Based on these findings, we suggest several ways programs can improve the use of WBAs such as SIMPL for formative purposes and maximize gains for teaching and learning. First, prior work has shown that WBAs are often perceived as both formative and summative [26]. Therefore, the goals for formative assessment use should not only be made explicit to faculty and trainees at the beginning, but also be revisited throughout implementation to ensure consistency between intended and actual use. Second, faculty and residents can be encouraged to review results from prior assessments to formulate teaching and learning goals and to have follow-up conversations to align with best practices for feedback as a dialogue [23, 24]. The assessment scores and dictations should be viewed as an invitation for conversation, rather than an endpoint. Furthermore, other solutions may be needed to increase faculty and resident participation. As evidenced by the steep decline in usage in our study, simply implementing a new assessment program is not sufficient for engagement.
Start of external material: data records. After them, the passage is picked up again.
theorem witness_TurnsPerformTheirAgentsOperation :
    ({ base with sched := [.turn .timer] } : State).sched = [.turn .timer] ∧ base.sched = [] ∧
    base.timerWaits = false ∧ ({ splitBase with capPh := .cap3, capTicked := true } : State).timerWaits = true ∧
    ({ splitBase with capPh := .cap1, capDeferred := true, cnt := 1 } : State).timerWaits = true ∧
    base.pce = true ∧ ({ base with pce := false } : State).cfg.captureAtomic = true ∧ ({ base with pce := false } : State).pce = false ∧
    ({ splitBase with capPh := .cap1 } : State).captureRunning = true ∧ base.captureRunning = false ∧
    base.encPh = .take ∧ ({ base with encPh := .lo } : State).encPh = .lo ∧
    ({ base with encPh := .hi } : State).encPh = .hi := by decide

theorem witness_UndecodableDescriptorRefused :
    ({ base with sched := [.op ⟨.txstate, 13⟩] } : State).sched = [.op ⟨.txstate, 13⟩] ∧
    decode ⟨.txstate, 13⟩ = .error .illegalUartState := by decide

theorem witness_DecodeEncodeRoundTrip : WellFormed (.word false 1#15) ∧ WellFormed (.push 0xFF) ∧ WellFormed .oobPrefix := by
  decide

theorem witness_EncodeDecodeRoundTrip : decode ⟨.frame, 0x7FF⟩ = .ok (.frame 0xFF) := by decide

theorem witness_ReservedEncodingsRejected :
    ((7 : BitVec 3) ≠ 2 ∧ (7 : BitVec 3) ≠ 6 ∧ (1 : Byte) ≠ 0#8) ∧ 2 ≤ (2 : Byte).toNat ∧ 13 ≤ (13 : BitVec 4).toNat := by
  decide

theorem witness_NothingSurvivesReset : ∃ s u : State, s ≠ u ∧ s.cfg = u.cfg ∧ s.sched = u.sched ∧ s.turn = u.turn ∧
    s.epoch = u.epoch ∧ s.notes = u.notes ∧ s.observed = u.observed ∧ s.popResult = u.popResult :=
  ⟨base, loaded, by decide, rfl, rfl, rfl, rfl, rfl, rfl, rfl⟩

theorem witness_StepKeepsSoundness : ∃ s t : State, Inv s ∧ step s = .next t ∧ t.wr = 1 :=
  ⟨{ base with sched := [.op ⟨.op, 0x664⟩] }, _, inv_of_restingSound (by decide), rfl, rfl⟩

theorem witness_SoundStepNeverFaults : Inv base := base_sound

theorem witness_UnscheduledStepAlwaysCompletes : Inv base ∧ base.sched = [] := ⟨base_sound, rfl⟩

theorem witness_ParametersNeverChange : ∃ s t : State, step s = .next t ∧ t.rd = 1 :=
  ⟨{ loaded with sched := [.turn .timer] }, _, rfl, rfl⟩

theorem witness_TickCountsAndSteps :
    (Inv { base with cnt := 0xFFFF } ∧ ({ base with cnt := 0xFFFF } : State).tickBarred = false) ∧
    (Inv { splitBase with pce := false, capPh := .cap2 } ∧
      ({ splitBase with pce := false, capPh := .cap2 } : State).tickBarred = false) :=
  ⟨⟨inv_of_restingSound (by decide), by decide⟩, inv_of_restingSound (by decide), by decide⟩

/-- An idle block with an empty ring and no capture running takes any number of TICKs. -/
theorem ticks_of_idle (n : Nat) : ∀ s : State, s.captureRunning = false → s.st = .idle → s.rd = s.wr →
    ∃ t, ticks n s = .next t ∧ t.cfg = s.cfg ∧ t.pce = s.pce ∧ t.irLevel = s.irLevel ∧ t.capPh = s.capPh := by
  induction n with
  | zero => exact fun s _ _ _ => ⟨s, rfl, rfl, rfl, rfl, rfl⟩
  | succ n ih =>
    intro s hc hs hr
    obtain ⟨t, ht, h⟩ := ih (recordTick { cntInc s with txPin := s.cfg.markLevel, st := .idle }) hc rfl hr
    refine ⟨t, ?_, h⟩
    rw [ticks_succ, execTick_eq_next.2 ⟨tickBarred_of_not_running hc, _, .toIdle (.inl hs) (by simp [State.ringEmpty, hr]) rfl, rfl⟩]
    exact ht

/-- The premises of the last clause, in the atomic form. -/
theorem witness_OverflowFlagIsSticky_atomic : base.cfg.captureAtomic = true ∧ ∃ t u t' u',
    ticks 65536 base = .next t ∧ ticks 65537 base = .next u ∧ exec (.edge false) t = .next t' ∧
      exec (.edge false) u = .next u' := by
  obtain ⟨t, ht, hc, hp, hl, -⟩ := ticks_of_idle 65536 base rfl rfl rfl
  obtain ⟨u, hu, hc', hp', hl', -⟩ := ticks_of_idle 65537 base rfl rfl rfl
  exact ⟨rfl, t, u, capture false t, capture false u, ht, hu,
    execEdge_eq_next.2 (.inl ⟨hc ▸ rfl, edgeAtomic_eq_next.2 ⟨hl ▸ by decide, hp ▸ rfl, rfl⟩⟩),
    execEdge_eq_next.2 (.inl ⟨hc' ▸ rfl, edgeAtomic_eq_next.2 ⟨hl' ▸ by decide, hp' ▸ rfl, rfl⟩⟩)⟩

/-- The premises of the last clause, in the split form. -/
theorem witness_OverflowFlagIsSticky_split :
    splitBase.cfg.captureAtomic = false ∧ splitBase.pce = true ∧ splitBase.capPh = .none ∧ ∃ t u t' u',
      ticks 65536 splitBase = .next t ∧ ticks 65537 splitBase = .next u ∧ exec (.edge false) t = .next t' ∧
        exec (.edge false) u = .next u' := by
  obtain ⟨t, ht, hc, hp, hl, hq⟩ := ticks_of_idle 65536 splitBase rfl rfl rfl
  obtain ⟨u, hu, hc', hp', hl', hq'⟩ := ticks_of_idle 65537 splitBase rfl rfl rfl
  exact ⟨rfl, rfl, rfl, t, u, _, _, ht, hu,
    execEdge_eq_next.2 (.inr ⟨hc ▸ rfl, pinChange_eq_next.2 ⟨hl ▸ by decide, .inl ⟨hp ▸ rfl, hq ▸ rfl, rfl⟩⟩⟩),
    execEdge_eq_next.2 (.inr ⟨hc' ▸ rfl, pinChange_eq_next.2 ⟨hl' ▸ by decide, .inl ⟨hp' ▸ rfl, hq' ▸ rfl, rfl⟩⟩⟩)⟩

theorem witness_OverflowFlagIsSticky :
    (∃ t, ticks 2 { base with ovf := true } = .next t ∧ t.cnt = 2) ∧
    (∃ t, exec (.edge false) { base with ovf := true } = .next t ∧ t.ovf = false) ∧
    (capStep { splitBase with ovf := true, capPh := .cap5 }).ovf = false :=
  ⟨⟨_, rfl, rfl⟩, ⟨_, rfl, rfl⟩, rfl⟩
Limitations to this study include the scope and duration of the implementation and nature of the sample. The assessment was only implemented in a single department within a single institution for a short-term pilot. It is likely that the consequences will evolve over the longer term, and some impacts that may initially seem beneficial may lead to more negative effects over time. In addition, the assessment was only used for formative purposes, so it is unclear how the impacts would change if the program also used results for summative decisions, which is likely to occur in many other programs. Finally, the interview descriptions of changes to feedback practices are limited to only what the participants can recall. Further study with longitudinal pre/post data or substantial fieldwork observations of feedback practices could more completely investigate assessment consequences.

Conclusions

The validity evidence gathered in this study suggests an operative WBA can be used for formative purposes to improve perceptions of feedback. However, unintended consequences and implementation challenges such as low use limited ultimate gains in teaching and learning; these issues can be addressed to achieve desired impacts. User perspectives can add important elements to consequences validity evidence and should be considered when designing and implementing assessments to better understand the impacts on users and whether these impacts align with intended purposes. Further research is needed to evaluate WBAs in different implementation settings to continue to refine their design and implementation for optimal impact as a formative assessment.